DIRECTIONS: Some of the lines below need repeating. Reproduce exactly those between the lines holding "else if fn = .pf && ring = 17 then" and "else (l.foldl (fun", inclusive.

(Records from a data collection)
- - - - -
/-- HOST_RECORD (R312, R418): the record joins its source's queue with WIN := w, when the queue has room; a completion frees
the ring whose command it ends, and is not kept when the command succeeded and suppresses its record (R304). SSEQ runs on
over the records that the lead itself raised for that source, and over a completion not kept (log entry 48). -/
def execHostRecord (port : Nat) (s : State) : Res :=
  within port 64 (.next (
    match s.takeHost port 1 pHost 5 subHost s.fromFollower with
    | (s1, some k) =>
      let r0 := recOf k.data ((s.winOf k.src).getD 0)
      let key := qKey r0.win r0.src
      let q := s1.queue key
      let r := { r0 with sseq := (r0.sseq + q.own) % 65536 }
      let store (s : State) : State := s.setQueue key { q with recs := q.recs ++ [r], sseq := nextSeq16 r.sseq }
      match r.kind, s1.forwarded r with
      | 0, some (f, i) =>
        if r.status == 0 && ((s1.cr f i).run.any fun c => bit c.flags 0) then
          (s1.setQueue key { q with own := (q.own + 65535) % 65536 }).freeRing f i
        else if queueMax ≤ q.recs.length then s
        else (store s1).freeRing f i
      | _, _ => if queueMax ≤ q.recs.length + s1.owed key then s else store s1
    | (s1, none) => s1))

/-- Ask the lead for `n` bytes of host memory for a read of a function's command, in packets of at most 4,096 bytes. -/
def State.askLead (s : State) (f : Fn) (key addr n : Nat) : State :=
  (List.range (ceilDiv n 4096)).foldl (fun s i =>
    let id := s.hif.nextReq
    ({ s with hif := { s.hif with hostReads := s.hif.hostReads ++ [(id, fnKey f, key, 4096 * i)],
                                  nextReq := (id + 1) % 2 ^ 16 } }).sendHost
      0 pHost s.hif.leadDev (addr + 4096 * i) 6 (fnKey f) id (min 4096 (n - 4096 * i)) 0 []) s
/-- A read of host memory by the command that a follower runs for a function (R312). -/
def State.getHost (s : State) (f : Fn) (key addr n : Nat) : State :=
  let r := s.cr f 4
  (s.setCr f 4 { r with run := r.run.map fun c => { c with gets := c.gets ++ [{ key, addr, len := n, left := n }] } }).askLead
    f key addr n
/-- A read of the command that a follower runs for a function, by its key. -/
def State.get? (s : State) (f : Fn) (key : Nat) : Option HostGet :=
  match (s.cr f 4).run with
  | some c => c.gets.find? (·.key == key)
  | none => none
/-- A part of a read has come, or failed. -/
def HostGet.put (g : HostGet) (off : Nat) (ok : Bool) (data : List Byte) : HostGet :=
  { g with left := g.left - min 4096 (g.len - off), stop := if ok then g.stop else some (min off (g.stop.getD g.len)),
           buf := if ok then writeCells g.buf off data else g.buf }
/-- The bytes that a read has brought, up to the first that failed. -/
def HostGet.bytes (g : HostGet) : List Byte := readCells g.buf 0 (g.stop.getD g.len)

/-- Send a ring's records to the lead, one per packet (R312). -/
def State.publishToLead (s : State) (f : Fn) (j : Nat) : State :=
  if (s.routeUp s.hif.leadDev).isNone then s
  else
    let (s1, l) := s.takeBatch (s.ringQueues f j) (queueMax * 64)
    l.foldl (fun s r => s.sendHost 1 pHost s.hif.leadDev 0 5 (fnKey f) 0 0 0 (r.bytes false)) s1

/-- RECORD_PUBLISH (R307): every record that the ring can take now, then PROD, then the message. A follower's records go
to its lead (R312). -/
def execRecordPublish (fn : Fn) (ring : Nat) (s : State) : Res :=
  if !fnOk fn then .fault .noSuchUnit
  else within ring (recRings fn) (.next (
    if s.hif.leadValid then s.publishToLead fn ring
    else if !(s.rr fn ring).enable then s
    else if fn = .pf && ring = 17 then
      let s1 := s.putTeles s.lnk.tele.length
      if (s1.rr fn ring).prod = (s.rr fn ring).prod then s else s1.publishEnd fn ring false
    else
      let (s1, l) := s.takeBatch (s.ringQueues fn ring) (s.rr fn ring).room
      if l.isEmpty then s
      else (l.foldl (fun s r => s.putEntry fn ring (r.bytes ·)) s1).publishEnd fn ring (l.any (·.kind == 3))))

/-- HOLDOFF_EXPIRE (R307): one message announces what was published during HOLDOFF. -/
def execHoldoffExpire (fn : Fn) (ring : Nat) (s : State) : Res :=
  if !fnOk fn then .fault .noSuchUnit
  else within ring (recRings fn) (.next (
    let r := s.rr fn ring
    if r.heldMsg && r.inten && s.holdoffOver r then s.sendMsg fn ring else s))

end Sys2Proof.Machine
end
- - - - -
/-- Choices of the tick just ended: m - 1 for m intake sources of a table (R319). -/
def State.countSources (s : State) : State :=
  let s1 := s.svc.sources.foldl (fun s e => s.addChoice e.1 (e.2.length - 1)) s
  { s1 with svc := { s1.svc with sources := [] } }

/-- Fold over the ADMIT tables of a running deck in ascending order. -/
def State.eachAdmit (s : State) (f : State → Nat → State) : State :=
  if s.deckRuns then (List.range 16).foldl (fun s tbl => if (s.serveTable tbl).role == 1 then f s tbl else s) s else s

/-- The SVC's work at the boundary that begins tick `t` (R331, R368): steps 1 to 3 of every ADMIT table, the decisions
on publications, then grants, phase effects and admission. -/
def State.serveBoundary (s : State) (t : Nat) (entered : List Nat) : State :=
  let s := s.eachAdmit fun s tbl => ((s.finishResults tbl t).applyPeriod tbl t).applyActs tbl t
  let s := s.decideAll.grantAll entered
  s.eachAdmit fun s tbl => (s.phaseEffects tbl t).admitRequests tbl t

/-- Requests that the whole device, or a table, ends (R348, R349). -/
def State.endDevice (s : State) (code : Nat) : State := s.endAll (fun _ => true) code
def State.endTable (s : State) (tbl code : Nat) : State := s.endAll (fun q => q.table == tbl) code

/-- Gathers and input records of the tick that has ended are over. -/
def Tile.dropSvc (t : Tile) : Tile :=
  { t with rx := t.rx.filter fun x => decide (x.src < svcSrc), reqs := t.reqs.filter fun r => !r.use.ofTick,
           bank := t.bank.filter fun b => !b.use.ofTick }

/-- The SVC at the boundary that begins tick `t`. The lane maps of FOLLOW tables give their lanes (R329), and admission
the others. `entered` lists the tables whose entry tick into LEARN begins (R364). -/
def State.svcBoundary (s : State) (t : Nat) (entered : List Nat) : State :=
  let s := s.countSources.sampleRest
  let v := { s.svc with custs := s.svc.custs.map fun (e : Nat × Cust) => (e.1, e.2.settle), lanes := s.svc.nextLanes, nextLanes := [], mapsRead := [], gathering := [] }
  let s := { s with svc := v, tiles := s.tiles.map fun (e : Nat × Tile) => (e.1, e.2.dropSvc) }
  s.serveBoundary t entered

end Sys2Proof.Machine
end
- - - - -
ANSWER TO THIS EXERCISE:
    else if fn = .pf && ring = 17 then
      let s1 := s.putTeles s.lnk.tele.length
      if (s1.rr fn ring).prod = (s.rr fn ring).prod then s else s1.publishEnd fn ring false
    else
      let (s1, l) := s.takeBatch (s.ringQueues fn ring) (s.rr fn ring).room
      if l.isEmpty then s
      else (l.foldl (fun s r => s.putEntry fn ring (r.bytes ·)) s1).publishEnd fn ring (l.any (·.kind == 3))))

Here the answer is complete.